SAINT PAUL, Minn. — You know the old saying: If you can’t beat them, kick them out of your league?
That’s how officials at Division III powerhouse The University of St. Thomas said they feel after the school was “involuntarily” removed from the Minnesota Intercollegiate Athletic Conference (MIAC) on Wednesday due to its “competitive” advantages.
Under head coach Glenn Caruso, St. Thomas has won six MIAC football titles since 2010. The Tommies also reached the national title game in 2012 and 2015.
The entire athletics program has enjoyed success in recent years, too. St. Thomas finished 10th nationally in the Learfield Directors’ Cup standings for Division III schools, a measurement of an athletic program’s overall success.
Per school officials, St. Thomas was told the league would be disbanded if the school remained a member.

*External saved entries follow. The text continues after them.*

/-- SPARE, LOCKED and RDY follow STATE (R229, R258). -/
def cnvRegs (s : State) (c : Nat) : State :=
  let st := cnvState s c
  wrAll s [(Reg.CNV.STAT_SPARE c, b2n (st == 3)),
    (Reg.CNV.STAT_LOCKED c, b2n (s.cnv c).locked),
    (Reg.CNV.STAT_RDY c, b2n ((st == 3 || st == 4) && rdb s (Reg.CNV.STAT_RATE_OK c)))]

/-- Two converters of the port that are not OFF differ in RATE_NOW, seen from `c` (R223). -/
def mismatched (s : State) (c : Nat) : Bool :=
  cnvState s c != 0 && (List.range 4).any (fun l =>
    cnvState s (c / 4 * 4 + l) != 0
      && rd s (Reg.CNV.RATE_NOW_RS_MBD (c / 4 * 4 + l)) != rd s (Reg.CNV.RATE_NOW_RS_MBD c))

/-- RATE_OK of a converter (R223). -/
def rateOk (s : State) (c : Nat) : Bool :=
  (List.range 4).all (fun l => cnvState s (c / 4 * 4 + l) != 0
    && rd s (Reg.CNV.RATE_NOW_RS_MBD (c / 4 * 4 + l)) == rd s (Reg.CNV.RATE_NOW_RS_MBD c))

/-- RATE_OK and RATE_MISMATCH of the port's converters after a change; `old` is the state before. -/
def rateCheck (old s : State) (p : Nat) : State :=
  (List.range 4).foldl (fun s l =>
    let c := 4 * p + l
    let s := cnvRegs (wrb s (Reg.CNV.STAT_RATE_OK c) (rateOk s c)) c
    raiseIf (mismatched s c && !mismatched old c) s (Reg.CNV.evRATE_MISMATCH c)) s

/-! ### Rotation -/

/-- The slice of the step in progress or next: 64 for step 0 (R233). -/
def stepSlice (s : State) (c : Nat) : Nat := if (s.cnv c).step = 0 then 64 else (s.cnv c).step - 1

/-- The step counts; the last of a round counts the round (R233). -/
def stepCount (s : State) (c : Nat) : State :=
  let k := (s.cnv c).step
  let s := if k = 64 then bump s (Reg.CNV.ROT_CNT_ROUNDS c) 1 else s
  s.onCnv c fun t => { t with step := (k + 1) % 65, seams := 0, saved := none }

/-- A step begins (R233 to R235). -/
def stepBegin (s : State) (c : Nat) : State :=
  let k := stepSlice s c
  if k = 64 then setPhase (setSlice s c 64 1) c 1
  else
    let sk := unsext 12 (vget (s.cnv c).punSkew 0 k)
    setPhase (setSlice (setSlice (s.onCnv c fun t => { t with seams := 0, saved := some (0, 0, sk) }) c k 2)
      c 64 2) c 2

/-- Rotation begins its next step where it may (R233, R241). -/
def rotStart (s : State) (c : Nat) : State :=
  if cnvState s c = 3 ∧ rotPhase s c = 5 ∧ rdb s (Reg.CNV.ROT_CTL_EN c) = true ∧ (s.cnv c).hole.isNone then
    stepBegin s c
  else s

/-- A step has ended: the dwell begins, or rotation stops (R233, R241). -/
def stepEnd (s : State) (c : Nat) : State :=
  let k := stepSlice s c
  let s := setSlot (setSlice (setSlice s c k 0) c 64 0) c 0x7F
  setPhase (stepCount s c) c (if rdb s (Reg.CNV.ROT_CTL_EN c) then 0 else 5)

/-- The trims of the step in progress return to what they were before it (R234, R242). -/
def restoreTrims (s : State) (c : Nat) : State :=
  match (s.cnv c).saved with
  | none => s
  | some (o, g, k) =>
    let sl := stepSlice s c
    if rotPhase s c = 2 then s.onCnv c fun t => { t with punSkew := vset t.punSkew sl (sext 12 k) }
    else wrAll s [(Reg.CNV.SLICE_A_OFS c sl, o), (Reg.CNV.SLICE_A_GAIN c sl, g), (Reg.CNV.SLICE_B_SKEW c sl, k)]

/-- Rotation stops where it is, and the slice of a step has its slot back. -/
def stepDrop (s : State) (c : Nat) : State :=
  let k := stepSlice s c
  let s := setSlice (setSlice (restoreTrims s c) c k 0) c 64 0
  setPhase (if 3 ≤ rotPhase s c ∧ rotPhase s c ≤ 4 then setSlot s c 0x7F else s) c 5

/-- A step in progress is abandoned (R242); a dwell only ends. -/
def stepAbandon (s : State) (c : Nat) : State :=
  let ph := rotPhase s c
  if ph = 5 then s
  else if ph = 0 then setPhase s c 5
  else raise (stepCount (stepDrop s c) c) (Reg.CNV.evCAL_ABANDON c)

/-! ### States and failures -/

/-- STATE changes: READY as R256 says, and rotation starts in READY. -/
def setCnvState (s : State) (c v : Nat) : State :=
  let old := cnvState s c
  let s := markCnv (cnvRegs (wr s (Reg.CNV.STAT_STATE c) v) c) c
  let s := raiseIf ((v == 3 || v == 4) && !(old == 3 || old == 4)) s (Reg.CNV.evREADY c)
  rotStart s c

/-- A failure is recorded (R244 step 6, R246). -/
def failRecord (s : State) (c sl cause : Nat) : State :=
  if rdb s (Reg.CNV.FAIL_STAT_FIRST_V c) = false then
    raise (wrAll s [(Reg.CNV.FAIL_STAT_FIRST c, sl), (Reg.CNV.FAIL_STAT_FIRST_V c, 1),
      (Reg.CNV.FAIL_STAT_CAUSE1 c, cause)]) (Reg.CNV.evSLICE_FAIL c)
  else if rdb s (Reg.CNV.FAIL_STAT_SECOND_V c) = false then
    raise (wrAll s [(Reg.CNV.FAIL_STAT_SECOND c, sl), (Reg.CNV.FAIL_STAT_SECOND_V c, 1),
      (Reg.CNV.FAIL_STAT_CAUSE2 c, cause)]) (Reg.CNV.evCNV_FAIL c)
  else s

/-- The samples of a slot carry code 0, and their words HOLE, from now on (R244 step 2, R247). -/
def openHole (s : State) (c slot : Nat) : State :=
  let u := s.time.uptime
  s.onCnv c fun t => { t with holes := t.holes ++ [⟨slot, u, none⟩] }

/-- Every open hole ends: another element serves the slot (R244 step 5, R247). -/
def closeHoles (s : State) (c : Nat) : State :=
  let u := s.time.uptime
  s.onCnv c fun t => { t with holes := t.holes.map fun o => { o with till := some (o.till.getD u) } }

/-- Element `sl` fails with a cause (R245, R246): a punty that is free serves the slot for good, a failed punty
serves none, and a READY or DEGRADED converter moves on, as does an UNLOCKED one at its second failure. -/
def cnvFail (s : State) (c sl cause : Nat) : State :=
  if sliceFailed s c sl then s
  else
    let s := failRecord (wr s (Reg.CNV.SLICE_B_STATE c sl) 5) c sl cause
    let free := !sliceFailed s c 64 && rd s (Reg.CNV.SLICE_B_STATE c 64) != 4
    let s := if sl = 64 then setSlot s c 0x7F
      else if free then setSlot (setSlice s c 64 4) c sl else s
    if cnvState s c = 3 ∨ cnvState s c = 4 ∨ (cnvState s c = 6 ∧ byCount s c = 5) then setCnvState (setPhase s c 5) c (byCount s c) else s

/-- The step in progress ends with a failure: it counts, nothing is restored (R238 to R240). -/
def stepFail (s : State) (c sl cause : Nat) : State := cnvFail (stepCount s c) c sl cause

/-! ### Start-up -/

/-- The converter leaves OFF (R222, R230). -/
def leaveOff (s : State) (c : Nat) : State :=
  let s1 := wr (wr s (Reg.CNV.RATE_NOW_RS_MBD c) (rd s (Reg.CNV.RATE_RS_MBD c))) (Reg.CNV.STAT_STATE c) 1
  rateCheck s (markCnv (cnvRegs s1 c) c) (c / 4)

/-- The converter goes OFF by gating (R228, R231, R241): a step in progress is dropped without counting;
the record of failed slices stays, and so do the marks of failed seam-ins.  A failure that is declared and whose slot
the punty has not taken is forgotten (DESIGN CHOICE, log entry 63). -/
def goOff (s : State) (c : Nat) : State :=
  let s1 := if 1 ≤ rotPhase s c ∧ rotPhase s c ≤ 4 then stepDrop s c else setPhase s c 5
  let s1 := (closeHoles s1 c).onCnv c fun t =>
    { t with hole := none, locked := false, seams := 0, saved := none, winOut := [] }
  rateCheck s (markCnv (cnvRegs (wr s1 (Reg.CNV.STAT_STATE c) 0) c) c) (c / 4)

“After extensive membership discussions, the University of St. Thomas will be involuntarily removed from membership in the Minnesota Intercollegiate Athletic Conference,” the league said in a statement. “The MIAC Presidents’ Council cites athletic competitive parity in the conference as a primary concern. St. Thomas will begin a multi-year transition immediately and meanwhile is eligible to compete as a full member of the MIAC through the end of spring 2021.”
Supporters of St. Thomas, however, publicly and privately have said they believe they’re being punished for winning at a high level. The school spends $1.1 million on football each year, per U.S. Department of Education data, and its 6,000-plus enrollment trumps the enrollment of the other programs in the private-school league.
“St. Thomas expended tremendous effort to remain in the MIAC and stabilize the conference,” St. Thomas president Julie H. Sullivan said in a statement. “However, the presidents came to a consensus that the conference itself would cease to exist in its current form if St. Thomas remained.”
Prior to Caruso’s arrival in 2008, St. Thomas hadn’t won a MIAC title since 1990 and Saint John’s was the league’s biggest force. Under the late John Gagliardi, Saint John’s won 489 games, 27 MIAC titles and two Division III national titles (1976, 2003).
But the momentum shifted toward St. Thomas after the school hired Caruso and fueled its rivalry with Saint John’s. ESPN’s “SportsCenter on the Road” visited the Saint John’s-St. Thomas football rivalry game in Collegeville, Minnesota, in 2015.
Sullivan called the league’s decision “extremely disappointing” in a statement but vowed to find a new home for the school.
The school has created a committee to help it find a new conference.
“Although our athletic conference will change, one thing will not: our commitment to continued academic and athletic excellence,” Sullivan said in a statement.